In another mouse model of dominant OI due to a Col1a1 mutation (Brtl), 2 weeks of Sclerostin antibody therapy in juvenile mice was enough to increase both femoral cortical and trabecular bone and long-bone strength.(46) Another study found similar results with 6 weeks of therapy in juvenile mice with a Col1a2 mutation (G610C), although the effects of the therapy were not as large as the Lrp5 HBM allele.(44) Further work showed that 5 weeks of Sclerostin antibody therapy in both rapidly growing and adult mice (Brtl) increased femoral cortical and trabecular bone strength, although the trabecular effects were more pronounced in the adult mice.(47, 48) Interestingly, the adult mice did not show improvements in bone density in the spine, suggesting there may be age dependent effects of Sclerostin antibody.(48)

All of the above data is from OI mutations resulting in a mild to moderate OI phenotype. Data in more severely affected animal models are mixed. In one severe model of dominant OI due to Col1a1 mutations (Jrt), 4 weeks of Sclerostin antibody therapy increased femoral trabecular bone in rapidly growing but not adult mice and did not increase spinal trabecular bone in either the juvenile or adult mice.(49) Further, treatment did not improve long bone strength at either age.(49) However, in another severely affected mouse model of OI due to recessive mutations in the Crtap gene, six weeks of Sclerostin antibody therapy given to juvenile mice resulted in increased cortical and trabecular bone at both the femur and the spine as well as increased long bone strength.(50) Rapidly growing mice treated from age 1 week to age 7 weeks showed similar results in trabecular bone at the femur and spine but did not show an increase in cortical thickness, only cortical area, and there was also no improvement in strength of the long bones.(50) This data again suggests that there may be an age dependent effect on response to Sclerostin antibody in OI and further, that the specific collagen mutation may influence the response to therapy.

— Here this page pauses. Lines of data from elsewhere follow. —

/-- The state with all six arithmetic flags undefined (R299, R428). -/
def State.withFreeFlags (s : State) : State :=
  let k := s.freeCtr
  { s with
    flags := freeFlags (Config.freeBit k) (Config.freeBit (k + 1)) (Config.freeBit (k + 2)) (Config.freeBit (k + 3))
      (Config.freeBit (k + 4)) (Config.freeBit (k + 5)) s.flags
    freeCtr := k + 6 }
/-- The state with the flags of a multiplication (R297). -/
def State.withMulFlags (s : State) (ovf : Bool) : State :=
  let k := s.freeCtr
  { s with
    flags := mulFlags ovf (Config.freeBit k) (Config.freeBit (k + 1)) (Config.freeBit (k + 2)) (Config.freeBit (k + 3))
      s.flags
    freeCtr := k + 4 }
/-- The state with the flags of a bit test (R311). -/
def State.withBitFlags (s : State) (bit : Bool) : State :=
  let k := s.freeCtr
  { s with
    flags := bitFlags bit (Config.freeBit k) (Config.freeBit (k + 1)) (Config.freeBit (k + 2)) (Config.freeBit (k + 3))
      s.flags
    freeCtr := k + 4 }
/-- The result of a shift or rotate by the count in CL, and the state with its flags (R320 to R327). -/
def shiftNext (op : Shift) {n : Nat} (a : BitVec n) (s : State) : BitVec n × State :=
  let k := s.freeCtr
  let x := shiftResult op a s.shiftCount (Config.freeBit k) (Config.freeBit (k + 1)) (Config.freeBit (k + 2)) s.flags
  (x.1, { s with flags := x.2, freeCtr := k + 3 })

/-! Registers and control transfers. -/

/-- The state with the low n bits of a register written (R21). -/
def State.putReg {n : Nat} (s : State) (r : Reg) (v : BitVec n) : State :=
  { s with regs := s.regs.set r (mergeLow (s.regs.get r) v) }
/-- The state with a byte register written. -/
def State.putReg8 (s : State) (r : Reg8) (v : Byte) : State := { s with regs := s.regs.set8 r v }
/-- The state with a segment register written. -/
def State.putSeg (s : State) (r : SegReg) (g : Seg) : State := { s with segs := s.segs.set r g }
/-- The state after a return to offset x of the same code segment: fetch sees every store (R337, R166). -/
def State.returned (s : State) (x : Word) : State := { s with eip := x, stale := [] }
/-- The state after a JMP or CALL to offset x of the same code segment: also the branch that R651 calls for. -/
def State.jumped (s : State) (x : Word) : State := { s.returned x with branchDue := false }
/-- The state after a return, an exception or an interrupt to offset x of code segment g. -/
def State.returnedFar (s : State) (g : Seg) (x : Word) : State :=
  { s with segs := { s.segs with cs := g }, eip := x, stale := [] }
/-- The state after a JMP or CALL to offset x of code segment g. -/
def State.jumpedFar (s : State) (g : Seg) (x : Word) : State := { s.returnedFar g x with branchDue := false }
/-- A segment register loaded in real or V86 mode: the base is 16 times the selector, the rights stay, so does the limit in
real mode; it is FFFFh in V86 mode (R152, R531). -/
def State.realSeg (s : State) (g : Seg) (sel : Word16) : Seg :=
  { g with sel := sel, base := BitVec.ofNat 32 (16 * sel.toNat), limit := if s.v86 then 0xFFFF#32 else g.limit }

3.1.1 Sclerostin antibody therapy or an Lrp5 HBM mutation do not improve bone quality in OI

While most mouse models of OI treated with Sclerostin antibody show improvements in bone mass and strength, there is little evidence of a corresponding improvement in bone quality. Mice with haploinsufficency of a Col1a1 allele (Mov13) and an Lrp5 HBM allele do not show an improvement in post-yield displacement (brittleness) compared to littermates with an OI allele. Further, FTIR studies of different OI mouse models with dominant OI mutations (G610C and Mov13) and Lrp5 HBM showed no change in the abnormal mineral to matrix ratio seen in OI bone, consistent with lack of improvement in bone quality.(45, 51) Similar results were seen in another mouse model (Brtl) when juvenile mice were treated for 2 or 5 weeks with Sclerostin antibody. There was no improvement in brittleness nor an effect on the estimated elastic modulus.(46, 48, 52) There was also no improvement in brittleness seen in the rapidly growing and juvenile recessive Crtap mice treated with anti-Sclerostin antibody and no improvement in increased matrix mineralization either the juvenile or adult Jrt mice treated with antibody.(50, 53) Interesting, 5 weeks of Sclerostin antibody therapy in adult mice (Brtl) did increase post-yield displacement suggesting an improvement in brittleness.(47) This again suggests an age dependent effect of Sclerostin antibody in OI.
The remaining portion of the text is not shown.